Les ombres du passé

Premier volume d’une trilogie policière sur les secrets et les drames familiaux, Les ombres du passé est ce qu’on pourrait appeler un petit chef-d’oeuvre du genre. Tout est pourtant bien classique au départ : Roy Slater revient dans la ville de son enfance pour s’occuper de son père mourant, lequel le déteste ouvertement et ne mâche pas son animosité. La découverte d’un cadavre dans un bois et les réminiscences de son ancienne vie vont l’amener à faire le point sur le grand drame de son enfance : le suicide de son frère en prison, arrêté après un double meurtre.
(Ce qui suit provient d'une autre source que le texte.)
theorem setLock_screen (s : State) (holder : Byte) :
    s.setLock screen holder = { s with screenLocks := s.screenLocks.set n.val holder } := by
  rw [State.setLock, hn, index?_val]

/-- A screen's lock concerns that screen alone (R184). -/
theorem darkFor_screen (s : State) : s.darkFor screen = true ↔ s.screens[n].ctx.state = .dark := by
  rw [State.darkFor, hn, index?_val, beq_iff_eq]

end

theorem setLock_part (s : State) (holder : Byte) : s.setLock 15 holder = { s with partLock := holder } := rfl

/-- The part lock concerns all eight screens (R184). -/
theorem darkFor_part (s : State) : s.darkFor 15 = true ↔ ∀ n : Fin 8, s.screens[n].ctx.state = .dark := by
  simp [State.darkFor, index?]

/-! ### The answers -/

section
variable {h : ReqHead} {s : State}

/-- The lock check of the model is the condition of the statements (R178). -/
theorem heldAgainst_eq_false {holder source : Byte} : heldAgainst holder source = false ↔ ¬heldByAnother holder source := by
  rw [heldByAnother, ← heldAgainst_iff, Bool.not_eq_true]

/-- LOCK-FREE, forced or not, frees a free or own lock (R183, R184). -/
theorem answerLockFree_own (force : Bool) (hl : ¬heldByAnother (s.lockHolder h.screen) h.source) :
    answerLockFree h force s = .done (s.setLock h.screen 0) [nodeWord (s.lockHolder h.screen)] := by
  rw [answerLockFree, heldAgainst_eq_false.2 hl]
  rfl

/-- LOCK-FREE without force leaves another node's lock; a forced one goes by the screens that the lock concerns (R183, R184). -/
theorem answerLockFree_held (force : Bool) (hl : heldByAnother (s.lockHolder h.screen) h.source) : answerLockFree h force s =
    if force then
      if s.darkFor h.screen then .done (s.setLock h.screen 0) [nodeWord (s.lockHolder h.screen)] else .refuse .state
    else .refuse .locked :=
  if_pos ((heldAgainst_iff _ _).2 hl)

variable (ht : s.takes h) (hform : h.screen.toNat < 8 ∨ h.screen = 15)
include ht hform

section
variable {c : Instr} {k : ReqKind} {body : State → Answer} (hx : exec c s = live s fun s => s.request h k body)
  (hk : k.cls = .lock)
include hx hk

/-- A taken request on a lock, of a screen or of the part, reaches its owning block: no lock is checked for it (R178). -/
theorem exec_lockRequest : exec c s = .next (outcome s h k body) := by
  obtain ⟨hscreen, hpart⟩ := forms_of_lock hk
  exact exec_reaches_block hx ht (hform.imp (⟨·, hscreen⟩) (⟨·, hpart⟩)) (by rw [hk]; rfl)

theorem exec_lockRequest_refused {code : RefusalCode} (hb : body s = .refuse code) (hc : code ≠ .unknown) :
    exec c s = .next (s.place h k.number [code.word, nodeWord (s.lockHolder h.screen)] false) := by
  rw [exec_lockRequest ht hform hx hk, outcome_refuse hb, refusedWith_holder hk hc]

theorem exec_lockRequest_done {t : State} {items : List Word} (hb : body s = .done t items) :
    exec c s = .next (t.answered h k items) := by
  rw [exec_lockRequest ht hform hx hk, outcome_done hb]

end

/-- LOCK-TAKE from node 0 is out of range (R182). -/
theorem lockTake_nodeZero (h0 : h.source = 0) :
    exec (.lockTake h) s = .next (s.place h 3 [2, nodeWord (s.lockHolder h.screen)] false) :=
  exec_lockRequest_refused (k := .lockTake) (body := answerLockTake h) (code := .range) ht hform rfl rfl (if_pos h0) (by decide)

/-- LOCK-TAKE of another node's lock leaves it (R182). -/
theorem lockTake_held (h0 : h.source ≠ 0) (hl : heldByAnother (s.lockHolder h.screen) h.source) :
    exec (.lockTake h) s = .next (s.place h 3 [1, nodeWord (s.lockHolder h.screen)] false) :=
  exec_lockRequest_refused (k := .lockTake) (body := answerLockTake h) (code := .locked) ht hform rfl rfl
    ((if_neg h0).trans (if_pos ((heldAgainst_iff _ _).2 hl))) (by decide)

/-- LOCK-TAKE of a free or own lock gives it to the source node (R182). -/
theorem lockTake_given (h0 : h.source ≠ 0) (hl : ¬heldByAnother (s.lockHolder h.screen) h.source) :
    exec (.lockTake h) s = .next ((s.setLock h.screen h.source).place h 3 [0, nodeWord h.source] false) :=
  exec_lockRequest_done (k := .lockTake) (body := answerLockTake h) ht hform rfl rfl
    ((if_neg h0).trans (if_neg (mt (heldAgainst_iff _ _).1 hl)))

theorem lockFree_own (force : Bool) (hl : ¬heldByAnother (s.lockHolder h.screen) h.source) :
    exec (.lockFree h force) s =
      .next ((s.setLock h.screen 0).place h 4 [0, nodeWord (s.lockHolder h.screen)] false) :=
  exec_lockRequest_done (k := .lockFree) (body := answerLockFree h force) ht hform rfl rfl (answerLockFree_own force hl)

theorem lockFree_held (hl : heldByAnother (s.lockHolder h.screen) h.source) :
    exec (.lockFree h false) s = .next (s.place h 4 [1, nodeWord (s.lockHolder h.screen)] false) :=
  exec_lockRequest_refused (k := .lockFree) (body := answerLockFree h false) (code := .locked) ht hform rfl rfl
    (answerLockFree_held false hl) (by decide)

theorem lockFree_forced_refused (hl : heldByAnother (s.lockHolder h.screen) h.source) (hd : ¬s.darkFor h.screen = true) :
    exec (.lockFree h true) s = .next (s.place h 4 [4, nodeWord (s.lockHolder h.screen)] false) :=
  exec_lockRequest_refused (k := .lockFree) (body := answerLockFree h true) (code := .state) ht hform rfl rfl
    ((answerLockFree_held true hl).trans (if_neg hd)) (by decide)

/-- A forced LOCK-FREE frees the lock where it is free, own, or concerns DARK screens alone (R184). -/
theorem lockFree_forced_freed (hd : heldByAnother (s.lockHolder h.screen) h.source → s.darkFor h.screen = true) :
    exec (.lockFree h true) s =
      .next ((s.setLock h.screen 0).place h 4 [0, nodeWord (s.lockHolder h.screen)] false) := by
  by_cases hl : heldByAnother (s.lockHolder h.screen) h.source
  · exact exec_lockRequest_done (k := .lockFree) (body := answerLockFree h true) ht hform rfl rfl
      ((answerLockFree_held true hl).trans (if_pos (hd hl)))
  · exact lockFree_own ht hform true hl

end

/-! ### The statements -/

/-- Settles O9: the same three answers for a screen's lock and for the part lock. -/
theorem lockTakeGivesTheLockOrItsHolder : Obligations.LockTakeGivesTheLockOrItsHolder := by
  intro h s ht
  refine ⟨fun n hn => ?_, fun h15 => ?_⟩
  · have hform : h.screen.toNat < 8 ∨ h.screen = 15 := .inl (by omega)
    rw [← lockHolder_screen s hn, ← setLock_screen hn]
    exact ⟨lockTake_nodeZero ht hform, lockTake_held ht hform, lockTake_given ht hform⟩
  · have hform : h.screen.toNat < 8 ∨ h.screen = 15 := .inr h15
    rw [← lockHolder_part s, ← setLock_part, ← h15]
    exact ⟨lockTake_nodeZero ht hform, lockTake_held ht hform, lockTake_given ht hform⟩

/-- Settles O10: the same two answers for a screen's lock and for the part lock. -/
theorem lockFreeFreesTheHoldersOwnLock : Obligations.LockFreeFreesTheHoldersOwnLock := by
  intro h s ht
  refine ⟨fun n hn => ?_, fun h15 => ?_⟩
  · have hform : h.screen.toNat < 8 ∨ h.screen = 15 := .inl (by omega)
    rw [← lockHolder_screen s hn, ← setLock_screen hn]
    exact ⟨lockFree_held ht hform, lockFree_own ht hform false⟩
  · have hform : h.screen.toNat < 8 ∨ h.screen = 15 := .inr h15
    rw [← lockHolder_part s, ← setLock_part, ← h15]
    exact ⟨lockFree_held ht hform, lockFree_own ht hform false⟩

/-- Settles O11: the same two answers for both, with `darkFor` read for each. -/
theorem forcedLockFreeNeedsDark : Obligations.ForcedLockFreeNeedsDark := by
  intro h s ht
  refine ⟨fun n hn => ?_, fun h15 => ?_⟩
  · have hform : h.screen.toNat < 8 ∨ h.screen = 15 := .inl (by omega)
    rw [← lockHolder_screen s hn, ← setLock_screen hn, ne_eq, ← darkFor_screen hn s]
    exact ⟨lockFree_forced_refused ht hform, lockFree_forced_freed ht hform⟩
  · have hform : h.screen.toNat < 8 ∨ h.screen = 15 := .inr h15
    rw [← lockHolder_part s, ← setLock_part, ← not_forall, ← darkFor_part s, ← h15]
    exact ⟨lockFree_forced_refused ht hform, lockFree_forced_freed ht hform⟩

end Sys2Proof.Machine
end

-- Proofs/PowerOnValues: power-on, a due PART-RESET and the state after reset (O2, O3, O60)
section
/-! Power-on and a due PART-RESET both leave `State.powerOn` but for the frame index and the count of free values, of which the
power-on values say nothing (`AtPowerOn.reindexed`). So they are shown once, block by block, of `State.powerOn`. -/

namespace Sys2Proof.Machine

/-! ### The blocks at power-on -/

theorem portPowerOn_values : PortAtPowerOn portPowerOn := by
  simp [PortAtPowerOn, portPowerOn, silence, zeroCounters]

theorem arbiterPowerOn_values : ArbiterAtPowerOn arbiterPowerOn := by
  simp [ArbiterAtPowerOn, arbiterPowerOn]

theorem contextPowerOn_values : ContextAtPowerOn contextPowerOn := by
  simp [ContextAtPowerOn, contextPowerOn, entryPowerOn]

theorem screenPortPowerOn_values : ScreenPortAtPowerOn screenPortPowerOn := by
  simp [ScreenPortAtPowerOn, screenPortPowerOn, allAbsent]

/-- The working format is the built-in tag 3 (R65, R83). -/
theorem decoderPowerOn_values : DecoderAtPowerOn decoderPowerOn := by
  simp [DecoderAtPowerOn, decoderPowerOn, entryPowerOn, builtIn]

theorem enginePowerOn_values : EngineAtPowerOn enginePowerOn := by
  refine ⟨fun k c => ?_, fun c => by simp [enginePowerOn], rfl, rfl, rfl, rfl, rfl, rfl⟩
  cases k <;> simp [enginePowerOn, Engine.bank, chainPowerOn]

/-- The nine rows of the alarm table (R114). -/
theorem tablePowerOn_values (cls : AlarmClass) : tablePowerOn[classIndex cls] = tableDefaults cls := by
  cases cls <;> rfl

theorem monitorPowerOn_values : MonitorAtPowerOn monitorPowerOn :=
  ⟨fun c => by simp [monitorPowerOn, meterZero], fun id => by simp [monitorPowerOn, alarmClear], tablePowerOn_values, rfl, rfl, rfl,
    rfl⟩

/-! ### The part at power-on -/

/-- The power-on values say nothing of the index of the next frame and of the count of free values. -/
theorem AtPowerOn.reindexed {t : State} (h : AtPowerOn t) (frame free : Nat) :
    AtPowerOn { t with frameIndex := frame, freeCount := free } := h

/-- The sum that the node number is stays within a byte (R175). -/
theorem node_toNat (s : State) : s.node.toNat = 0xC0 + s.straps.toNat := by
  have hstraps := s.straps.isLt
  simp only [State.node, BitVec.toNat_ofNat]
  omega

section
variable (straps : BitVec 4) (queue : List Instr)

theorem powerOn_port (p : Fin 12) : (State.powerOn straps queue).ports[p] = portPowerOn := by simp [State.powerOn]

theorem powerOn_arbiter (p : Fin 12) : (State.powerOn straps queue).arbiters[p] = arbiterPowerOn := by simp [State.powerOn]

theorem powerOn_screen (n : Fin 8) : (State.powerOn straps queue).screens[n] = screenPowerOn := by simp [State.powerOn]

/-- Every record of the cue pool is free (R155). -/
theorem powerOn_freeStack : (State.powerOn straps queue).freeStack = List.range 512 := by simp only [State.powerOn, poolSize]

theorem powerOn_values : AtPowerOn (State.powerOn straps queue) := by
  refine ⟨rfl, rfl, fun p => ?_, fun n => ?_, fun i => by simp [State.powerOn], rfl, .of_eq (powerOn_freeStack straps queue),
    fun l => by simp [State.powerOn, linePowerOn], rfl, rfl⟩
  · rw [powerOn_port, powerOn_arbiter]
    exact ⟨portPowerOn_values, arbiterPowerOn_values⟩
  · rw [powerOn_screen]
    exact ⟨contextPowerOn_values, screenPortPowerOn_values, decoderPowerOn_values, enginePowerOn_values, monitorPowerOn_values, rfl,
      rfl, rfl, by simp [State.powerOn]⟩

/-! ### The conditions that always hold -/

theorem powerOn_portsSafe : (State.powerOn straps queue).PortsSafe := by
  intro p
  rw [powerOn_port]
  exact ⟨Nat.zero_le _, fun _ => ⟨rfl, rfl⟩⟩

theorem powerOn_arbitersSafe : (State.powerOn straps queue).ArbitersSafe := by
  intro p
  rw [powerOn_arbiter]
  exact Nat.zero_le _

theorem powerOn_enginesSafe : (State.powerOn straps queue).EnginesSafe := by
  intro n
  rw [powerOn_screen]
  exact ⟨Nat.zero_le _, nofun⟩

/-- At power-on no record has a section (R86, R107). -/
theorem powerOn_sectionTotal : (State.powerOn straps queue).sectionTotal = 0 := by
  have hscreen : screenPowerOn.eng.sectionAllocation = 0 := by
    simp [screenPowerOn, enginePowerOn, chainPowerOn, Engine.sectionAllocation]
  simp [State.sectionTotal, State.powerOn, hscreen]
Le grand art de Thomas H. Cook, est de dévoiler l’intrigue par petits morceaux, presque négligemment, un indice au détour d’une conversation, un souvenir visuel qui remonte à la surface, comme autant de poussière qu’on enlèverait d’un tableau afin de découvrir la toile originale cachée depuis des années. L’autre point fort de l’auteur, c’est son efficacité. Le style est simple, peu de descriptions, et pourtant l’ambiance est bien là, pesante, sombre, avec des personnages marqués qui manipulent la vérité à leur guise.

Que s’est-il donc passé il y a vingt ans, dans cette ville perdue où deux communautés semblent se haïr, et où le Shérif détient tous les pouvoirs ? Pourquoi tout le monde regarde Roy étrangement, quel rôle a-t-il joué dans le double meurtre ? Entre mélancolie et roman noir, Thomas H. Cook nous immerge dans l’ambiguïté des liens familiaux, avec un talent rare pour la narration et le suspense. Et comme toujours chez Cook, la vérité est là, sous nos yeux et ceux des protagonistes, simple mais cruelle.

A noter qu’en septembre paraîtra toujours en folio le deuxième volume de cette trilogie, Les feuilles mortes, un chef d’oeuvre total qui se lit d’une traite. Mais on en reparlera !

Les ombres du passé, Thomas H. Cook, Folio Policier 5.60 €.

Le Don

Le Don, l’ultime héritage, de Patrick O’Leary est un roman de fantasy charmeur, roublard, qui tout en respectant les canons du genre (les dragons, la magie, la lutte du bien contre le mal), affiche une nette originalité. Tout d’abord l’écriture est belle, simple mais souvent poétique, riche en images et en symboles. Et l’histoire, qui au départ est formée de plusieurs intrigues qui s’emboîtent les unes dans les autres, tel un jeu de poupée russe, est au final plus facile à suivre qu’il n’y paraît.

Cela commence sur un navire, en pleine nuit, entourée d’une mer d’huile et sombre, où dorment quelques mystérieux monstres marins. Un matelot, conteur à ses heures, va transmettre à l’équipage et à son capitaine une bien étrange histoire, où il est question d’oiseau maléfique, de roi déchu, de sorciers mythiques, et surtout du vent, ce vent mystérieux qu’on chevauche, qui est à la source de toute la magie du royaume.

Petit à petit ce conte va s’étoffer, et un autre conte va s’en détacher, puis encore un autre… Mais tout cela n’est-il qu’un conte ?

Patrick O’Leary, écrivain américain dont c’est le second roman publié en France, signe là une oeuvre attirante et féerique, humble et subtile.

Le Don, Patrick O’leary, éditions Mnémos 21 €.